Since 2013, MPI has published healthcare transparency data on the website CompareMaine.org. The website lists, by Maine hospital, how much different procedures cost for patients.

MPI has opposed the Common Core State Standards Initiative and called for the Maine Legislature to allow parents to opt their children out of standardized tests.

In 2014, MPI laid out an agenda for conservative policy-making in Maine. It included a push for welfare reform, making Maine a right-to-work state, a change in Maine's constitution to see the attorney general, secretary of state and state treasurer popularly elected, and tax cuts.
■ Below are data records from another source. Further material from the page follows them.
/-! Staged writes (R297, R301, R317, R325). -/

/-- A write of a staged layer value. -/
def writeStaged (o : Nat) : Handler := fun ctx r v s =>
  let c := r / 8
  let st := s.rd o6000_COMP_STATE c
  if st = COMP_STATE.gang_second ∨ st = COMP_STATE.converter then (0x1208, s)
  else
    let m := s.rdN o6000_STAGED_MASK c
    storeVal o ctx r v (s.wr o6000_STAGED_MASK c (m ||| 2 ^ (r % 8) : Nat))

/-- A write of the background; bits 31:30 of a colour word, to which the layout gives no meaning, are ignored (log entry 143). -/
def writeBackground : Handler := onInt fun _ c v s =>
  if s.rd o6000_COMP_STATE c = COMP_STATE.gang_second then (0x1208, s)
  else (stOK, (s.wr o6000_BACKGROUND c (v % 1073741824)).wr o6000_STAGED_MASK c (s.rdN o6000_STAGED_MASK c ||| 256 : Nat))

/-! Band budgets (R313, R314). -/

/-- Source rows that output lines `a` up to `b` of a layer take: the rectangle's rows in proportion, clipped to it. -/
def sourceRows (x : LayerCfg) (a b : Nat) : Nat × Nat :=
  let lo := (max 0 ((a : Int) - x.dstY)).toNat
  let hi := (min (x.dstH : Int) ((b : Int) - x.dstY)).toNat
  if hi ≤ lo ∨ x.dstH = 0 then (0, 0) else (x.srcY + lo * x.srcH / x.dstH, x.srcY + ceilDiv (hi * x.srcH) x.dstH)

/-- Bytes that some rows of a surface fetch: stored units of the tiles touched, or the rows rounded out to whole grains. -/
def State.fetchBytes (s : State) (x : LayerCfg) (rows : Nat × Nat) : Nat :=
  let h := x.surface
  let w := s.surfW h
  let n := rows.2 - rows.1
  if n = 0 ∨ x.srcW = 0 then 0
  else if s.isOn o6100_SURF_TCS h then
    let perRow := ceilDiv w 32
    let c0 := x.srcX / 32
    let cols := (x.srcX + x.srcW - 1) / 32 + 1 - c0
    let r0 := rows.1 / 8
    let trows := (rows.2 - 1) / 8 + 1 - r0
    32 * sumNat ((List.range trows).map (fun i => sumNat ((List.range cols).map (fun j => (s.surf h).units.getD ((r0 + i) * perRow + c0 + j) 0))))
  else
    let f := s.surfFmt h
    32 * sumNat ((List.range n).map (fun i =>
      let o := pixelBytes f ((rows.1 + i) * w + x.srcX)
      ceilDiv (o + pixelBytes f x.srcW) 32 - o / 32))

/-- Need of a band for some layers (R313): enabled surface layers that name a surface. -/
def State.bandNeed (s : State) (p : PlanComp) (cfg : List LayerCfg) (from_ a b : Nat) : Nat :=
  sumNat (cfg.zipIdx.map (fun e =>
    if from_ ≤ e.2 ∧ e.1.enable ∧ e.1.surface ≠ 65535 ∧ (p.layers[e.2]?.map (·.kind)) = some 2 then s.fetchBytes e.1 (sourceRows e.1 a b) else 0))

/-- Bands of a picture of `h` lines. -/
def bands (h : Nat) : List (Nat × Nat) := (List.range (ceilDiv h 64)).map (fun i => (64 * i, min h (64 * i + 64)))

/-- Whether every band fits the budget; `plate`: layers below `base` come from the plate. -/
def State.bandsFit (s : State) (p : PlanComp) (cfg : List LayerCfg) (plate : Option Nat) : Bool :=
  (bands (fmtHeight p.fmt)).all (fun b =>
    match plate with
    | none => decide (s.bandNeed p cfg 0 b.1 b.2 ≤ p.budget)
    | some k => decide (64 * fmtWidth p.fmt * 5 / 2 + s.bandNeed p cfg k b.1 b.2 ≤ p.budget))

/-- Layers of the static base (R314). -/
def baseLayers (p : PlanComp) (cfg : List LayerCfg) : Nat :=
  ((List.range p.layers.length).takeWhile (fun l =>
    match cfg[l]?, p.layers[l]? with
    | some x, some k => x.static && (k.kind == 2 || !x.enable) && sealedOf p != some l
    | _, _ => false)).length

/-! The check of a commit (R316, R318, R325, R331). -/

/-- Width and height of what a layer shows: its surface, or the picture of its input. -/
def State.layerSize (s : State) (plan : Plan) (p : PlanComp) (c l : Nat) (x : LayerCfg) : Option (Nat × Nat) :=
  match p.layers[l]? with
  | some k =>
    if k.kind = 2 then (if x.surface = 65535 then none else some (s.surfW x.surface, s.surfH x.surface))
    else
      let fc := match planEp plan (0xB000 + layerRow c l) with
        | some e => e.fmt
        | none => p.fmt
      some (fmtWidth fc, fmtHeight fc)
  | none => none

/-- Whether a scale ratio lies in 1/8-16. -/
def ratioOk (dst src : Nat) : Bool := decide (src ≤ 8 * dst ∧ dst ≤ 16 * src)

/-- Whether a surface can be named by a commit of compositor `c` (R310, R312). -/
def State.surfUsable (s : State) (c h : Nat) : Bool :=
  let st := s.rd o6100_SURF_STATE h
  decide (h / 2048 = c / 4) && (st == SURF_STATE.ready || st == SURF_STATE.in_use) && !(s.surf h).freeing && !s.isOn o6100_DAMAGED h

/-- The code that layer `l` of a commit gives, 0 when it passes; codes in the order of R318. -/
def State.checkLayer (s : State) (plan : Plan) (p : PlanComp) (sealRole : Bool) (c l : Nat) (cfg : List LayerCfg) : Nat :=
  match p.layers[l]?, cfg[l]? with
  | some k, some x =>
    let scaled := x.dstW != x.srcW || x.dstH != x.srcH
    let isSealed := sealedOf p == some l
    let inside := match s.layerSize plan p c l x with
      | some (w, h) => decide (x.srcX + x.srcW ≤ w ∧ x.srcY + x.srcH ≤ h)
      | none => true
    let even := x.surface != 65535 && s.surfFmt x.surface == SURF_FORMAT.ycbcr422_10
    if x.enable && scaled && k.scalers != 0 && decide (4096 * k.scalers < x.srcW) then 0x1201
    else if x.enable && scaled && (k.scalers == 0 || !ratioOk x.dstW x.srcW || !ratioOk x.dstH x.srcH) then 0x1202
    else if k.kind == 2 && x.surface != 65535 && !s.surfUsable c x.surface then 0x1203
    else if isSealed && (!sealRole || x.surface == 65535 || !s.isOn o6100_SURF_SEALED x.surface || scaled || x.keyMode != KEY_MODE.none || x.alpha != 1023) then 0x1204
    else if x.enable && (x.srcW == 0 || x.srcH == 0 || !inside || decide (x.dstX < -16384 ∨ 16383 < x.dstX ∨ x.dstY < -16384 ∨ 16383 < x.dstY) ||
      x.dstW == 0 || decide (16384 < x.dstW) || x.dstH == 0 || decide (16384 < x.dstH) || x.dstX % 2 != 0 || (even && (x.srcX % 2 != 0 || x.srcW % 2 != 0))) then 0x1206
    else if (k.kind == 1 && (x.surface != 65535 || x.keyMode == KEY_MODE.surface || x.everyFrame)) ||
      (x.keyMode == KEY_MODE.linear && (decide (l ≤ x.keyLayer) || (p.layers[x.keyLayer]?.map (·.kind)) != some 1)) then 0x1207
    else 0
  | _, _ => 0x1207

/-- Replace the named layers of a configuration. -/
def withVals (cfg : List LayerCfg) (vals : List (Nat × LayerCfg)) : List LayerCfg := vals.foldl (fun l v => l.set v.1 v.2) cfg

/-- The configuration after commits. -/
def afterCommits (cfg : List LayerCfg) (l : List Commit) : List LayerCfg := l.foldl (fun c x => withVals c x.vals) cfg

/-- Layers named by a mask. -/
def maskLayers (mask : Nat) : List Nat := (List.range 8).filter (fun l => mask.testBit l)

/-- A commit whose plate has not been built. -/
def Commit.flat (x : Commit) : Bool := x.plate == .queued || x.plate == .building || x.plate == .built

/-- The first frame to which a commit now can apply (R319): the one in progress before its latch instant, else the next. -/
def State.commitFrame (s : State) (d fc : Nat) : Nat := if s.now < (s.td d).tickAt + latchOffset fc then s.fcnt d else s.fcnt d + 1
In 2016, the organization published its Piglet Book, a book chronicling wasteful government spending in Maine. The organization wrote that while Maine has made some progress, "state spending is still far larger than it should be, or would be if only Augusta took our spending seriously." The Piglet Book had last been published in 2012.

As of 2025, MPI opposes ranked choice voting. In January 2026, Gagnon wrote in The Dispatch that it "creates confusion and mistrust."

During Maine's 2026 Senate election, Gagnon has regularly appeared on WGME to discuss the state of the race. He criticized the Democratic candidates' "anti-ICE message," praising Susan Collins for appealing to moderate voters.

In 2026, the Maine Policy Institute expressed support for data centers related to artificial intelligence, describing the critics of AI data centers as "luddites." Policy analyst Montana Towers said that "data centers could bring good jobs [and] good opportunities to these regions."